= Instant Tax Service =

Instant Tax Service was, until a federal court ordered its closure as part of a fraud lawsuit, based out of Dayton, Ohio, and specialized in tax preparation, electronic filing, and refund anticipation loan services.

Founded in 2000 by Fesum Ogbazion, the company was the second venture for Ogbazion, who cut his teeth in the tax industry with the founding of Instant Refund Tax Service in Cincinnati, OH in 1994. Ogbazion sold Instant Refund Tax Service to Fortune 500 giant Jackson Hewitt in 1999 and used the proceeds from the sale to start Instant Tax Service.

In 2009, Instant Tax Service was ranked #93 on the nation's top 500 fastest growing companies list by Inc. Magazine. The company also ranked #1 on Entrepreneur Magazine's Top New Franchises list and the #1 lowest cost franchise in the United States in 2009.

Federal courts later ordered the closure of Instant Tax Service after prosecutors sought an injunction, alleging fraud.

== History ==

Fesum Berhane Ogbazion, who came to the United States with his family in 1982 from Ethiopia, opened his first tax office in 1994, Instant Refund Tax Service, while pursuing a degree in accounting and finance at the University of Cincinnati. Over the next five years, he opened 26 additional locations throughout the Cincinnati, Ohio and Northern Kentucky area.
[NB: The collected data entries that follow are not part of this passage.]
-- ==== Sys2Proof/Laws/Exec.lean ====
section
/-! SUPPORT. What each command can answer, said once: if it answers a next state, that state is one of a few. -/

namespace Sys2Proof.Machine

theorem execNop_next {s t : State} (h : execNop s = .next t) : t = respond {} s := by cases h; rfl

theorem execRst_next {s t : State} (h : execRst s = .next t) : t = respond {} (toReset s) := by cases h; rfl

theorem execSts_next {s t : State} (h : execSts s = .next t) : t = respond { d := statusReg s } s := by cases h; rfl

theorem execReserved_next {op : BitVec 8} {s t : State} (h : execReserved op s = .next t) :
    (s.err = 0 ∧ t = raise .illegalCommand s) ∨ (s.err ≠ 0 ∧ t = refuseHalted s) := by
  rcases haltGate_cases h with ⟨h0, h⟩ | h
  · cases h; exact .inl ⟨h0, rfl⟩
  · exact .inr h

theorem execCnt_next {a : Sym} {s t : State} (h : execCnt a s = .next t) :
    (s.err = 0 ∧ count s.ft a = Config.countMax ∧ t = raise .countOverflow s) ∨
    (s.err = 0 ∧ count s.ft a ≠ Config.countMax ∧
      t = respond { d := (count s.ft a + 1).setWidth 40 } (setCount a (count s.ft a + 1) s)) ∨
    (s.err ≠ 0 ∧ t = refuseHalted s) := by
  rcases haltGate_cases h with ⟨h0, h⟩ | h
  · split at h <;> cases h
    · exact .inl ⟨h0, by assumption, rfl⟩
    · exact .inr (.inl ⟨h0, by assumption, rfl⟩)
  · exact .inr (.inr h)

theorem execFwr_next {a : Sym} {c : Count} {s t : State} (h : execFwr a c s = .next t) :
    (s.err = 0 ∧ t = respond {} (setCount a c s)) ∨ (s.err ≠ 0 ∧ t = refuseHalted s) := by
  rcases haltGate_cases h with ⟨h0, h⟩ | h
  · cases h; exact .inl ⟨h0, rfl⟩
  · exact .inr h

theorem execFrd_next {a : Sym} {s t : State} (h : execFrd a s = .next t) :
    (s.err = 0 ∧ t = respond { f := validFlag (present (count s.ft a)), d := (count s.ft a).setWidth 40 } s) ∨
    (s.err ≠ 0 ∧ t = refuseHalted s) := by
  rcases haltGate_cases h with ⟨h0, h⟩ | h
  · cases h; exact .inl ⟨h0, rfl⟩
  · exact .inr h

theorem execBld_next {s t : State} (h : execBld s = .next t) :
    (s.err = 0 ∧ noSymbol s.ft = true ∧ t = raise .emptyAlphabet s) ∨
    (s.err = 0 ∧ noSymbol s.ft = false ∧
      t = respond { x := BitVec.ofNat 9 (rootOf (build s.ft)), d := freqAt (build s.ft).node (rootOf (build s.ft)) }
        (storeTree (build s.ft).node (build s.ft).inq (build s.ft).nxt (BitVec.ofNat 9 (rootOf (build s.ft))) s)) ∨
    (s.err ≠ 0 ∧ t = refuseHalted s) := by
  rcases haltGate_cases h with ⟨h0, h⟩ | h
  · split at h <;> cases h
    · exact .inl ⟨h0, by assumption, rfl⟩
    · exact .inr (.inl ⟨h0, by simpa using ‹¬ noSymbol s.ft = true›, rfl⟩)
  · exact .inr (.inr h)

theorem execNrd_next {i : Idx} {s t : State} (h : execNrd i s = .next t) :
    (s.err = 0 ∧ t = respond (nodeResponse (nodeAt s.node i)) s) ∨ (s.err ≠ 0 ∧ t = refuseHalted s) := by
  rcases haltGate_cases h with ⟨h0, h⟩ | h
  · cases h; exact .inl ⟨h0, rfl⟩
  · exact .inr h

theorem execGen_next {s t : State} (h : execGen s = .next t) :
    (s.err = 0 ∧ s.treeV = false ∧ t = raise .noTree s) ∨
    (s.err = 0 ∧ s.treeV = true ∧ ∃ as, assignments s.node s.root = some as ∧
      t = respond { d := BitVec.ofNat 40 (tablesOf as).ct.length }
        (storeTables (tablesOf as).ct (tablesOf as).ict s)) ∨
    (s.err ≠ 0 ∧ t = refuseHalted s) := by
  rcases haltGate_cases h with ⟨h0, h⟩ | h
  · split at h
    · cases h; exact .inl ⟨h0, by assumption, rfl⟩
    · split at h
      · cases h
      · cases h
        exact .inr (.inl ⟨h0, by simpa using ‹¬ s.treeV = false›, _, by assumption, rfl⟩)
  · exact .inr (.inr h)

theorem execTrd_next {a : Sym} {s t : State} (h : execTrd a s = .next t) :
    (s.err = 0 ∧ t = respond (codeResponse (codeOf s.ct a)) s) ∨ (s.err ≠ 0 ∧ t = refuseHalted s) := by
  rcases haltGate_cases h with ⟨h0, h⟩ | h
  · cases h; exact .inl ⟨h0, rfl⟩
  · exact .inr h

theorem packSymbol_next {p : Config.Params} {a : Sym} {s t : State} (h : packSymbol p a s = .next t) :
    (s.err = 0 ∧ codeOf s.ct a = none ∧ t = raise .missingCode s) ∨
    (∃ c, s.err = 0 ∧ codeOf s.ct a = some c ∧ overPbuf p (s.pbuf.length + c.length) = true ∧
      t = raise .bufferOverflow s) ∨
    (∃ c, s.err = 0 ∧ codeOf s.ct a = some c ∧ overPbuf p (s.pbuf.length + c.length) = false ∧
      t = respond { d := BitVec.ofNat 40 (s.pbuf ++ c).length } (setPbuf (s.pbuf ++ c) s)) ∨
    (s.err ≠ 0 ∧ t = refuseHalted s) := by
  rcases haltGate_cases h with ⟨h0, h⟩ | h
  · split at h
    · cases h; exact .inl ⟨h0, by assumption, rfl⟩
    · split at h <;> cases h
      · exact .inr (.inl ⟨_, h0, by assumption, by assumption, rfl⟩)
      · exact .inr (.inr (.inl ⟨_, h0, by assumption, by simp_all, rfl⟩))
  · exact .inr (.inr (.inr h))

theorem packEnd_next {p : Config.Params} {s t : State} (h : packEnd p s = .next t) :
    (s.err = 0 ∧ t = respond
      { x := BitVec.ofNat 9 (padlen p.padMode s.pbuf.length)
        d := BitVec.ofNat 40 (packStream p.padMode s.pbuf).length }
      (setPbuf [] (emitBytes (packStream p.padMode s.pbuf) s))) ∨ (s.err ≠ 0 ∧ t = refuseHalted s) := by
  rcases haltGate_cases h with ⟨h0, h⟩ | h
  · cases h; exact .inl ⟨h0, rfl⟩
  · exact .inr h

theorem giveByte_next {p : Config.Params} {b : Byte} {s t : State} (h : giveByte p b s = .next t) :
    (s.err = 0 ∧ ubufFull p s.ubuf.length = true ∧ t = raise .bufferOverflow s) ∨
    (s.err = 0 ∧ ubufFull p s.ubuf.length = false ∧
      t = respond { d := BitVec.ofNat 40 (s.ubuf ++ [b]).length } (setUbuf (s.ubuf ++ [b]) s)) ∨
    (s.err ≠ 0 ∧ t = refuseHalted s) := by
  rcases haltGate_cases h with ⟨h0, h⟩ | h
  · split at h <;> cases h
    · exact .inl ⟨h0, by assumption, rfl⟩
    · exact .inr (.inl ⟨h0, by simp_all, rfl⟩)
  · exact .inr (.inr h)

theorem execUpe_next {s t : State} (h : execUpe s = .next t) :
    (∃ e, s.err = 0 ∧ unpackStream s.ubuf = .error e ∧ t = raise e s) ∨
    (∃ pad bits, s.err = 0 ∧ unpackStream s.ubuf = .ok (pad, bits) ∧
      t = respond { x := BitVec.ofNat 9 pad, d := BitVec.ofNat 40 bits.length } (setUbuf [] (setEbits bits s))) ∨
    (s.err ≠ 0 ∧ t = refuseHalted s) := by
  rcases haltGate_cases h with ⟨h0, h⟩ | h
  · split at h <;> cases h
    · exact .inl ⟨_, h0, by assumption, rfl⟩
    · exact .inr (.inl ⟨_, _, h0, by assumption, rfl⟩)
  · exact .inr (.inr h)

theorem execDec_next {s t : State} (h : execDec s = .next t) :
    (∃ out, s.err = 0 ∧ scan s.ict s.ebits [] [] = ([], out) ∧
      t = respond { d := BitVec.ofNat 40 out.length }
        (setEbits [] (setScan s.ebits.length (emitSyms out s)))) ∨
    (∃ b cand out, s.err = 0 ∧ scan s.ict s.ebits [] [] = (b :: cand, out) ∧ t = raise .undecodableTail s) ∨
    (s.err ≠ 0 ∧ t = refuseHalted s) := by
  rcases haltGate_cases h with ⟨h0, h⟩ | h
  · split at h <;> cases h
    · exact .inl ⟨_, h0, by assumption, rfl⟩
    · exact .inr (.inl ⟨_, _, _, h0, by assumption, rfl⟩)
  · exact .inr (.inr h)

end Sys2Proof.Machine
end

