/-- With an internal root, the total length is the sum of the internal frequencies (R158). -/
theorem Forest.totalLength_branch {i : Nat} {l r : Shape} (h : Forest ft e [.branch i l r]) (hft : ftWf ft)
    (hgood : GoodCodes (Shape.branch i l r).assigned) :
    totalLength ft (codeLen (tablesOf (Shape.branch i l r).assigned).ct) = internalsTo 255 e.node := by
  have hweight := Shape.codes_weight (h.inNode (.branch i l r) (by simp)) []
  rw [List.length_nil, Nat.zero_mul, Nat.add_zero, h.internals_sum] at hweight
  exact (h.totalLength_eq hft hgood).trans hweight

/-- A whole build's tree that is one leaf is over one listed symbol. -/
theorem Forest.eq_singleton_of_leaf {i : Nat} (h : Forest ft e [.leaf i]) : ∃ c, ft = [(i, c)] := by
  have hkeys : ft.map Prod.fst = [i] := List.perm_singleton.1 (by simpa [Shape.leaves] using h.leaves.symm)
  obtain ⟨⟨k, c⟩, rfl, rfl⟩ := List.map_eq_singleton_iff.1 hkeys
  exact ⟨c, rfl⟩

/-- A whole build's tree that has an internal root is over two listed symbols or more. -/
theorem Forest.two_le_of_branch {i : Nat} {l r : Shape} (h : Forest ft e [.branch i l r]) : 2 ≤ ft.length := by
  have hlen := h.leaves.length_eq
  have hl := l.depth_lt_leaves
  have hr := r.depth_lt_leaves
  simp [Shape.leaves] at hlen
  omega

/-- On a one-leaf tree the total length is the count, the code having one bit (R153, R158). -/
theorem totalLength_leaf (i : Nat) (c : Count) :
    totalLength [(i, c)] (codeLen (tablesOf (Shape.leaf i).assigned).ct) = c.toNat := by
  have hlen : codeLen (tablesOf (Shape.leaf i).assigned).ct (BitVec.ofNat 8 i) = 1 :=
    codeLen_tablesOf (goodCodes_one (BitVec.ofNat 8 i)) (List.mem_singleton.2 rfl)
  simp [totalLength, hlen]

end

/-- With one symbol present at most one is listed. -/
theorem length_le_one_of_one {ft : Table Count} (h : ftWf ft) {a : Sym} (hone : ∀ b, count ft b ≠ 0 → b = a) :
    ft.length ≤ 1 := by
  have hsub : ft.map Prod.fst ⊆ [a.toNat] := by
    intro k hk
    obtain ⟨x, hx, rfl⟩ := List.mem_map.1 hk
    obtain ⟨hlt, hcount, hne⟩ := count_of_mem h hx
    obtain rfl := hone _ (hcount ▸ hne)
    simp [Nat.mod_eq_of_lt hlt]
  simpa using (List.Nodup.subperm (Table.keys_nodup (Table.wf_iff.1 h).1) hsub).length_le

/-- Settles O40: along the root of the tree, a leaf when one symbol is present and else an internal node. -/
theorem totalLengthIsInternalSum : Obligations.TotalLengthIsInternalSum := by
  intro s hft hrun hsome
  obtain ⟨t, hforest, -, hgood, hrun'⟩ := runInstrs_bld_gen hft hrun hsome
  have hsum := range_sum_totalLength hft (codeLen (tablesOf t.assigned).ct)
  refine ⟨_, hrun', fun htwo => hsum.trans ?_, fun a hone => hsum.trans ?_⟩
  · rw [range_filter_count hft, List.length_map] at htwo
    cases t with
    | leaf i =>
      obtain ⟨c, hc⟩ := hforest.eq_singleton_of_leaf
      simp [hc] at htwo
    | branch i l r => exact hforest.totalLength_branch hft hgood
  · cases t with
    | leaf i =>
      obtain ⟨c, hc⟩ := hforest.eq_singleton_of_leaf
      obtain ⟨-, hcount, hne⟩ := count_of_mem hft (show (i, c) ∈ s.ft by simp [hc])
      obtain rfl := (hone _).1 (hcount ▸ hne)
      rw [hcount, hc, totalLength_leaf]
    | branch i l r =>
      have htwo := hforest.two_le_of_branch
      have hle := length_le_one_of_one hft fun b => (hone b).1
      omega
In 1999, Jackson Hewitt offered to buy Instant Refund Tax Service from Ogbazion for a reported $3 million. In the year 2000 Ogbazion moved to Dayton, OH and founded Instant Tax Service, which began franchising in 2004.

== Closure ==
On August 25, 2015, a federal grand jury in Dayton, OH, indicted for conspiracy and tax-related crimes, Fesum Ogbazion, of Beavercreek, Ohio, and Kyle Wade, formerly of West Chester, Ohio on one count of impeding the administration of the Internal Revenue Code, one count of conspiracy to commit wire fraud and five counts of wire fraud. Ogbazion was also charged with six counts of money laundering, one count of evasion of payment of employment taxes, eight counts of failure to collect and pay over employment taxes and one count of bank fraud.

On April 20, 2007, the Internal Revenue Service investigated allegations of fraud involving eight franchise-owned Instant Tax Service locations in Missouri.

According to the government complaint in the case, ITS franchisees routinely prepare and file fraudulent federal tax returns, fabricate deductions and invent phony businesses. The suit further alleges that ITS franchisees file tax returns without customer authorization and without proper employer-issued W-2 wage statements, and charge customers exorbitant and bogus fees. Defendants and their franchisees allegedly lure mostly low-income customers into ITS stores by offering deceptive and misleading loans such as “Instant Cash” or “Holiday” loans, often before the tax return filing season begins. Defendants have denied the allegations in the complaint.

In 2023 a federal court permanently barred ITS Financial, LLC, TCA Financial, LLC, Tax Tree, LLC, and Fesum Ogbazion from preparing tax returns and from operating a tax-preparation business.